START SUPPLIED RECORDS

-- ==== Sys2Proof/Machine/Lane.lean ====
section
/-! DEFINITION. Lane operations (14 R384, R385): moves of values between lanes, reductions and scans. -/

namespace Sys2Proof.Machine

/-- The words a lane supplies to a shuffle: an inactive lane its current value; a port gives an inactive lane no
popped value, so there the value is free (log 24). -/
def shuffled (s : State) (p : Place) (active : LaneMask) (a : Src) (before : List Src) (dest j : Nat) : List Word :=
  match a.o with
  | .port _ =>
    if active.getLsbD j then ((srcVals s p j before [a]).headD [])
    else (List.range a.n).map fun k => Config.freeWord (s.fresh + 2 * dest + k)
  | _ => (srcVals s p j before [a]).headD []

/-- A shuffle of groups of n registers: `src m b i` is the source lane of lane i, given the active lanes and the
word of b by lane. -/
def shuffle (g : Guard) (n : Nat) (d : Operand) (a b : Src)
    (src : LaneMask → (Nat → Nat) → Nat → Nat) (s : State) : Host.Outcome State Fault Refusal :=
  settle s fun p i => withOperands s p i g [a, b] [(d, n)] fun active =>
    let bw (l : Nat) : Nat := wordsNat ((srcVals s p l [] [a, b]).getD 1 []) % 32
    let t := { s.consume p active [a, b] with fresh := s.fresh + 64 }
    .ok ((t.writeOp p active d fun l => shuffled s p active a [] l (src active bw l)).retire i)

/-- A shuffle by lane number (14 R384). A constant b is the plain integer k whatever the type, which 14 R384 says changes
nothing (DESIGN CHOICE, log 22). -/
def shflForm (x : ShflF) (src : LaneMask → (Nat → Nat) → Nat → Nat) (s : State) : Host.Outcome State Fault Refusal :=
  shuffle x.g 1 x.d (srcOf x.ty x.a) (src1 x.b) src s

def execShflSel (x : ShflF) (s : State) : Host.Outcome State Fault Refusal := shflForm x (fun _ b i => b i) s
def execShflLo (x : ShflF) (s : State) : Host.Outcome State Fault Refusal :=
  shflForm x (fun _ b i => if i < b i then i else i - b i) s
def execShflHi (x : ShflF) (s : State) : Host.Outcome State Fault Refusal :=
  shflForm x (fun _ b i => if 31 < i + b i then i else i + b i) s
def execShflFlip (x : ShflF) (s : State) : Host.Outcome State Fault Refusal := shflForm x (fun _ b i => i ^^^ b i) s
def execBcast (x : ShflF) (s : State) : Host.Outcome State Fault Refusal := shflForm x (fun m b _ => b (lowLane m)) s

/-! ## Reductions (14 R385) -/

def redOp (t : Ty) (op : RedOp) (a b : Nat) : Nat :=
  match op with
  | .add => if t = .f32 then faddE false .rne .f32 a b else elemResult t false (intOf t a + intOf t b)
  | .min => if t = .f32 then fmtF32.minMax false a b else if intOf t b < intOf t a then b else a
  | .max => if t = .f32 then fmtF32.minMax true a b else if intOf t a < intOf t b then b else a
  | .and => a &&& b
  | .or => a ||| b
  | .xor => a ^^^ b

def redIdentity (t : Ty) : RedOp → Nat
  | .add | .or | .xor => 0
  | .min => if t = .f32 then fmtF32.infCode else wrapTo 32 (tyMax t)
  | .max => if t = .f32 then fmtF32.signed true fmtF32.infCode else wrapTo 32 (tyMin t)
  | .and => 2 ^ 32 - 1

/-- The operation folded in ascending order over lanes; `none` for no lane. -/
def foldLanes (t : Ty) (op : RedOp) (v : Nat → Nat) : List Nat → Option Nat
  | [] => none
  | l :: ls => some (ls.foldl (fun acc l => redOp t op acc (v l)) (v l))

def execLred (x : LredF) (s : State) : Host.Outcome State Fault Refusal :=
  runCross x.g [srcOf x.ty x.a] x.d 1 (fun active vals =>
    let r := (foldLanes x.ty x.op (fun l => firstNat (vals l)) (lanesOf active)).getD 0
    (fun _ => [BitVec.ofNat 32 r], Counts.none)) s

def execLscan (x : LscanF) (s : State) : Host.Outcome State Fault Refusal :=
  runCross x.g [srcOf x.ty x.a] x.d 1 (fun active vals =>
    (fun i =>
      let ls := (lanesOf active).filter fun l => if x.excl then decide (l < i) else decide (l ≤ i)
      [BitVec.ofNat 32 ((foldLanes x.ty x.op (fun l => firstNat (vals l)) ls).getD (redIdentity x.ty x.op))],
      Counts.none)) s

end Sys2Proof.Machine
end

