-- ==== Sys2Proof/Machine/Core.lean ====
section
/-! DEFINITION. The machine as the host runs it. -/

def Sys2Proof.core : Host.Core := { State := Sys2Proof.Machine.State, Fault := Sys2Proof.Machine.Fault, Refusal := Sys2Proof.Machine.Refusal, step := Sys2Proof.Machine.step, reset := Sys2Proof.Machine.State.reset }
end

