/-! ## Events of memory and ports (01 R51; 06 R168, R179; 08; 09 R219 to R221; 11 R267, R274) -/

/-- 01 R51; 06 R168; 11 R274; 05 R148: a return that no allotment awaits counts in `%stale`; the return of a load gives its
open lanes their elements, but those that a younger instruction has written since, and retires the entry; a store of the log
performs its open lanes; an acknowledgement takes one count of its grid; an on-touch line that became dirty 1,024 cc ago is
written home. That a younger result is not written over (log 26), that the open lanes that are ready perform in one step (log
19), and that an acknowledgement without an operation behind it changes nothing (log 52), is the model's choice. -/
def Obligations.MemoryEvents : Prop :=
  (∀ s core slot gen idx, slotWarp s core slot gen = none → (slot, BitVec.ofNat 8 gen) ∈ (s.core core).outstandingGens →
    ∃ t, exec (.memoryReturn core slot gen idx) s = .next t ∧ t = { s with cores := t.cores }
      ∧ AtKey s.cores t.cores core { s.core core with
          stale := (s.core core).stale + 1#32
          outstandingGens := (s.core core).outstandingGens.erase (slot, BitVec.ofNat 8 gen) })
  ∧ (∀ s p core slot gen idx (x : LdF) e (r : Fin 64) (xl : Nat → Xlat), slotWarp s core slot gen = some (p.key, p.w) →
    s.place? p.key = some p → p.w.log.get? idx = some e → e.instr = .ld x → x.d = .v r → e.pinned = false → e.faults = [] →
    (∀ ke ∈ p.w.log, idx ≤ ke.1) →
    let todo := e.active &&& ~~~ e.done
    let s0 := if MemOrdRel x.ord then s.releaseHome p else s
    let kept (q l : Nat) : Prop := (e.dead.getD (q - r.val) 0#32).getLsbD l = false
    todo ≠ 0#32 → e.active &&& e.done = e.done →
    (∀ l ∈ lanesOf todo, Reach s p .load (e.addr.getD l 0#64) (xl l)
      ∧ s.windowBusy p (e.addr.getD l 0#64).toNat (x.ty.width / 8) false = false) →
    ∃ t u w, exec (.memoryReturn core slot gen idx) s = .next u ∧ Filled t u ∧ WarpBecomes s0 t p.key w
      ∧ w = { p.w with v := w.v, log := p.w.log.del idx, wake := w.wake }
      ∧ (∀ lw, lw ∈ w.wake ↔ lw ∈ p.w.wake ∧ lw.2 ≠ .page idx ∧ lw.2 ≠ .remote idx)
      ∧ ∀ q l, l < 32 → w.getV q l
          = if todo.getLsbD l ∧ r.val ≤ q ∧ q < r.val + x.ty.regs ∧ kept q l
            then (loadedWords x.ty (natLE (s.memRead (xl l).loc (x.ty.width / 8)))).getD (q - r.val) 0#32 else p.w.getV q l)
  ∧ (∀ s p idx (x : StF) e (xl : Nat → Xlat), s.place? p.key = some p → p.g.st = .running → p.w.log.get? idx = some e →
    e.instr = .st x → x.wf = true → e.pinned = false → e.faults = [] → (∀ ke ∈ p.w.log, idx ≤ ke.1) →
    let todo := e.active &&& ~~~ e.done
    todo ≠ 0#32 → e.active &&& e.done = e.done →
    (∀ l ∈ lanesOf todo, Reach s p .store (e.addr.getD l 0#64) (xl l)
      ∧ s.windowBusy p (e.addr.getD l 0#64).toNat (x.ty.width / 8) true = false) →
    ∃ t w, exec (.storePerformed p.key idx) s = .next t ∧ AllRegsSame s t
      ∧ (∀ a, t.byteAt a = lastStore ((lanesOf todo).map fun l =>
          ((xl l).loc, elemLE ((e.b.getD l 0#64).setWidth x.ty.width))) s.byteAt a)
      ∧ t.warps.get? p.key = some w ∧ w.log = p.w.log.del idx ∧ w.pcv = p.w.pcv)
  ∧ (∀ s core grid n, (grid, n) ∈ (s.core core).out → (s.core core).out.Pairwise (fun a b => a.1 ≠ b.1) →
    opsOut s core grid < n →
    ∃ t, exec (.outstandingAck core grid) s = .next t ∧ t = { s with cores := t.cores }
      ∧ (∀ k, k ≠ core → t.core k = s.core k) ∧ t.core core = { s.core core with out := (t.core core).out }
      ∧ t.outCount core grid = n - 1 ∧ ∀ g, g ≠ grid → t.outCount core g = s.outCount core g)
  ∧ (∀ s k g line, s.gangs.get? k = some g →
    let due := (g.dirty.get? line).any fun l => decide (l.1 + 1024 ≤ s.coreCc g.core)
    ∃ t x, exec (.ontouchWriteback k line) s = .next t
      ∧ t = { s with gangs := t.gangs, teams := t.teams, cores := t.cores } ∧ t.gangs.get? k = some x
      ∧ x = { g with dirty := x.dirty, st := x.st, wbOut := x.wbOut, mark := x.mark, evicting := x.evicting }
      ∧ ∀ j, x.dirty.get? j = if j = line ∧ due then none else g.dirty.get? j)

END SUPPLIED RECORDS

**WHAT YOU NEED TO DO**:
Begin with the line above that has "t, exec (.outstandingAck" and continue through the line that has "g with dirty", setting each one down exactly. Stop there.

**ANSWER BELOW**:
    ∃ t, exec (.outstandingAck core grid) s = .next t ∧ t = { s with cores := t.cores }
      ∧ (∀ k, k ≠ core → t.core k = s.core k) ∧ t.core core = { s.core core with out := (t.core core).out }
      ∧ t.outCount core grid = n - 1 ∧ ∀ g, g ≠ grid → t.outCount core g = s.outCount core g)
  ∧ (∀ s k g line, s.gangs.get? k = some g →
    let due := (g.dirty.get? line).any fun l => decide (l.1 + 1024 ≤ s.coreCc g.core)
    ∃ t x, exec (.ontouchWriteback k line) s = .next t
      ∧ t = { s with gangs := t.gangs, teams := t.teams, cores := t.cores } ∧ t.gangs.get? k = some x
      ∧ x = { g with dirty := x.dirty, st := x.st, wbOut := x.wbOut, mark := x.mark, evicting := x.evicting }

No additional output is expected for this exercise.